Notice that the first thing we are doing is merging the `params`

and `states`

into the complete model since we need everything in place to perform the forward pass. Also, we return the updated states from the model, this is needed because JAX functional API requires us to be explicit about state management.

**Note**: inside `loss_fn`

(which is wrapped by `value_and_grad`

) module can behave like a regular mutable python object, however, every time its treated as pytree a new reference will be created as happens in `jit`

, `grad`

, `vmap`

, etc. Its important to keep this into account when using functions like `vmap`

inside a module as certain book keeping will be needed to manage state correctly.

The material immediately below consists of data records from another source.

/-- BETA to the power t in F32 (R266): exact where the power is a code, else one of the two codes beside it. DESIGN CHOICE (log 13). -/
def betaPow (b : BitVec 32) (t : Nat) : Nat :=
  if t = 0 then 0x3F800000
  else
    match decodeNum fF32 b.toNat with
    | .fin n m e =>
      let v : Num := .fin false (m ^ t) (e * t)
      let c := (arith 0 v).1
      let sign := if n && t % 2 = 1 then 2 ^ 31 else 0
      let lo := if Num.lt v (decodeNum fF32 c) then c - 1 else c
      let exact : Bool := !Num.lt v (decodeNum fF32 c) && !Num.lt (decodeNum fF32 c) v
      sign + (if c = 0 ∨ exact then c else if Config.f32PowUp b t then lo + 1 else lo)
    | .inf n => (arith 0 (.inf (n && t % 2 = 1))).1
    | .nan => (arith 0 .nan).1

/-- One parameter under the record's optimiser (R266): p in the master's arithmetic, m and r as F32; the results. Every
operation of the table is rounded once, in its order. DESIGN CHOICE (log 13). -/
def optimise (opt fmt t : Nat) (u : UpdEntry) (p m r g : Nat) : Nat × Nat × Nat :=
  let lr := widen fmt u.lr.toNat
  let wd := widen fmt u.wd.toNat
  let b1 := u.beta1.toNat
  let b2 := u.beta2.toNat
  let one := 0x3F800000
  let step (d : Nat) : Nat := opSub fmt p (opMul fmt lr (opAdd fmt (widen fmt d) (opMul fmt wd p)))
  if opt = 1 then
    let m' := opAdd 0 (opMul 0 b1 m) g
    (step m', m', r)
  else if opt = 2 then
    let m' := opAdd 0 (opMul 0 b1 m) (opMul 0 (opSub 0 one b1) g)
    let r' := numSqrt (decodeNum fF32 (opAdd 0 (opMul 0 b2 (opMul 0 r r)) (opMul 0 (opSub 0 one b2) (opMul 0 g g))))
    let mh := numDiv 0 (decodeNum fF32 m') (decodeNum fF32 (opSub 0 one (betaPow u.beta1 t)))
    let rh := numDiv 0 (decodeNum fF32 r')
      (decodeNum fF32 (numSqrt (decodeNum fF32 (opSub 0 one (betaPow u.beta2 t)))))
    let d := numDiv 0 (decodeNum fF32 mh) (decodeNum fF32 (opAdd 0 rh u.eps.toNat))
    (step d, m', r')
  else
    let c := opAdd 0 (opMul 0 b1 m) (opMul 0 (opSub 0 one b1) g)
    let sg := match decodeNum fF32 c with
      | .nan => c
      | .inf n => if n then 0xBF800000 else one
      | .fin n k _ => if k = 0 then 0 else if n then 0xBF800000 else one
    (step sg, opAdd 0 (opMul 0 b2 m) (opMul 0 (opSub 0 one b2) g), r)

/-- Draws that each lane of the update engines' generator makes for one row (R169, R266). -/
def rowDraws (opt cols : Nat) : Nat := ceilDiv cols 32 * (if opt = 2 then 2 else 1)

/-- One state row (R262, R266): master, moments and WORK_GRN; the buffer is zeroed with the rest. `base` is how many values each lane
of the engines' generator has drawn for the entry (R169). DEDUCED (log 62). -/
def State.updateRow (s : State) (x i : Nat) (rec e : List Byte) (u : UpdEntry) (row base : Nat) : State :=
  let long := recLong rec
  let fmt := if long then 1 else 0
  let opt := leAt rec 7 1
  let mw := if long then 5 else 4
  let cols := tCols e
  let master := s.memRead i (tMaster e + row * tMasterRow long e) (tMasterRow long e)
  let f32 (v : Num) : Nat := (arith 0 v).1
  let ms := (unpackRow 3 cols (s.memRead i (tM1 e + row * tMomentRow e) (tMomentRow e))).map f32
  let rs := (unpackRow fUF8 cols (s.memRead i (tM2 e + row * tMomentRow e) (tMomentRow e))).map f32
  let buf := leAt rec 0x50 8 + u.step % recLag rec * leAt rec 0x58 8 + tGrad e + row * tGradRow e
  let grad := s.granRead i buf (tGradRow e)
  let scale := sext 8 u.scale
  let t := u.step - u.skipped
  let out := (List.range cols).map fun k =>
    let g := f32 ((decodeNum fF32 (leAt grad (4 * k) 4)).scale (-scale))
    optimise opt fmt t u (leAt master (mw * k) mw) (ms.getD k 0) (rs.getD k 0) g
  let draw (base k : Nat) : Rnd := .sr (Config.srDraw x u.step 1023 (k % 32) ((base + k / 32) % 2 ^ 48)).toNat
  let s := s.memWrite i (tMaster e + row * tMasterRow long e) (out.flatMap fun o => leBytes mw o.1)
  let s := s.memWrite i (tM1 e + row * tMomentRow e)
    (packRow 3 Config.thresherSatm (draw base) (out.map fun o => decodeNum fF32 o.2.1))
  let s := if opt = 2 then
      s.memWrite i (tM2 e + row * tMomentRow e)
        (packRow fUF8 Config.thresherSatm (draw (base + ceilDiv cols 32)) (out.map fun o => decodeNum fF32 o.2.2))
    else s
  s.memWrite i (tWorkGrn e + row * tWorkRow e)
    (out.flatMap fun o => leBytes 2 (convertNum fBF16 .rne Config.thresherSatm (decodeNum (arithFmt fmt) o.1)).1)

/-- Whether a row is trained (R245, R255). -/
def State.rowTrained (s : State) (i : Nat) (e : List Byte) (row : Nat) : Bool :=
  tMask e = 0 || bit (leNat (s.memRead i (tMask e + row / 8) 1)) (row % 8)

/-- UPDATE_ENTRY_START (R262, R264): entries run in queue order; one waits for its own record's refresh, which holds no entry of another
record. DEDUCED (log 62). -/
def doUpdateEntryStart (s : State) : State :=
  match s.upd.run, s.upd.queue.find? fun u => (s.train1 u.index).refreshTo.isNone with
  | none, some u => if !s.working then s else { s with upd := { s.upd with queue := s.upd.queue.erase u, run := some u } }
  | _, _ => s

/-- UPDATE_ENTRY_COMPLETE (R262). DEDUCED (log 62). -/
def doUpdateEntryComplete (s : State) : State :=
  match s.upd.run with
  | none => s
  | some u =>
    if !s.working then s
    else
      let x := u.index
      let i := (s.train1 x).inst
      let rec' := s.recBytes x
      let tab := s.recTable x
      let s :=
        if u.skip then s
        else
          (tab.foldl
            (fun (a : State × Nat) e =>
              ((List.range (tRows e)).filter fun r => a.1.rowTrained i e r).foldl
                (fun (a : State × Nat) r => (a.1.updateRow x i rec' e u r a.2, a.2 + rowDraws (leAt rec' 7 1) (tCols e))) a) (s, 0)).1
      let s := s.zeroBuffer x (u.step % recLag rec')
      let s := s.trPut x 0x10 8 u.step
      let s := { s with upd := { s.upd with
        run := none
        applied := if u.skip || s.confid i then s.upd.applied else holdAdd 0xFFFFFFFF s.upd.applied 1
        skipped := if u.skip && !s.confid i then holdAdd 0xFFFFFFFF s.upd.skipped 1 else s.upd.skipped } }
      let s := s.captureDue x
      match (s.train1 x).closeTag with
      | some tag => if s.updPending x = 0 then s.closeTrain x tag else s
      | none => s

/-- A refresh starts once nothing of its record is in progress (R263, R264). -/
def State.startRefresh (s : State) (x : Nat) : State :=
  if s.updating x then s
  else
    let a := s.tr x 0x10 8
    s.updTrain x fun t => { t with refreshTo := some a }

/-- REFRESH_COMPLETE (R263). -/
def doRefreshComplete (x : Nat) (s : State) : State :=
  let t := s.train1 x
  match t.refreshTo with
  | none => s
  | some a =>
    if !s.working then s
    else
      let s := (s.recTable x).foldl
        (fun s e =>
          let n := tRows e * tWorkRow e
          s.memWrite t.inst (tWork e) (s.memRead t.inst (tWorkGrn e) n)) s
      ((s.updTrain x fun t => { t with refreshTo := none }).trPut x 0x18 8 a).captureDue x

/-- TRAIN_OPEN (R246). -/
def execTrainOpen (port inst : Nat) (ide : Bool) (msg : List Byte) (s : State) : Out :=
  .next (doTrainOpen port inst ide msg s)
/-- TRAIN_OPEN_ZEROING_COMPLETE (R246). -/
def execTrainOpenZeroingComplete (index : Nat) (s : State) : Out := .next (doTrainOpenZeroingComplete index s)
/-- TRAIN_SET (R247). -/
def execTrainSet (port inst : Nat) (ide : Bool) (msg : List Byte) (s : State) : Out :=
  .next (doTrainSet port inst ide msg s)
/-- TRAIN_QUERY (R247). -/
def execTrainQuery (port inst : Nat) (ide : Bool) (msg : List Byte) (s : State) : Out :=
  .next (doTrainQuery port inst ide msg s)
/-- SNAPSHOT (R268). -/
def execSnapshot (port inst : Nat) (ide : Bool) (msg : List Byte) (s : State) : Out :=
  .next (doSnapshot port inst ide msg s)
/-- SNAPSHOT_DELIVERED (R270). -/
def execSnapshotDelivered (index : Nat) (ok : Bool) (s : State) : Out := .next (doSnapshotDelivered index ok s)
/-- TRAIN_CLOSE (R272). -/
def execTrainClose (port inst : Nat) (ide : Bool) (msg : List Byte) (s : State) : Out :=
  .next (doTrainClose port inst ide msg s)
/-- UPDATE_ENTRY_START (R262). -/
def execUpdateEntryStart (s : State) : Out := .next (doUpdateEntryStart s)
/-- UPDATE_ENTRY_COMPLETE (R262). -/
def execUpdateEntryComplete (s : State) : Out := .next (doUpdateEntryComplete s)
/-- REFRESH_COMPLETE (R263). -/
def execRefreshComplete (index : Nat) (s : State) : Out := .next (doRefreshComplete index s)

Next we will implement the `update`

function, it will look indistinguishable from your standard Haiku update which also separates weights into `params`

and `states`

:

```
@jax.jit
def update(params: MLP, states: MLP, opt_state, x, y):
(loss, states), grads = loss_fn(params, states, x, y)
updates, opt_state = optimizer.update(grads, opt_state, params)
# use regular optax
params = optax.apply_updates(params, updates)
return params, states, opt_state, loss
```

Finally we create a simple training loop that perform a few thousand updates and merge `params`

and `states`

back into a single `model`

at the end:

```
steps = 10_000
for step in range(steps):
x, y = get_batch(data, batch_size=32)
params, states, opt_state, loss = update(params, states, opt_state, x, y)
if step % 1000 == 0:
print(f"[{step}] loss = {loss}")
# get the final model
model = params.merge(states)
```

```
[0] loss = 36.88694763183594
[1000] loss = 2.011059045791626
[2000] loss = 5.2326812744140625
[3000] loss = 1.7426897287368774
[4000] loss = 1.2130391597747803
[5000] loss = 1.6681632995605469
[6000] loss = 1.029949426651001
[7000] loss = 1.301844835281372
[8000] loss = 0.878564715385437
[9000] loss = 1.4557385444641113
```

Now lets generate some test data and see how our model performed:

```
import matplotlib.pyplot as plt
X_test = np.linspace(data[0].min(), data[0].max(), 100)[:, None]
y_pred = model(X_test)
plt.scatter(data[0], data[1], label="data", color="k")
plt.plot(X_test, y_pred, label="prediction")
plt.legend()
plt.show()
```

As you can see the model learned the general trend but because of the `NoisyStatefulLinear`

modules we have a bit of noise in the predictions.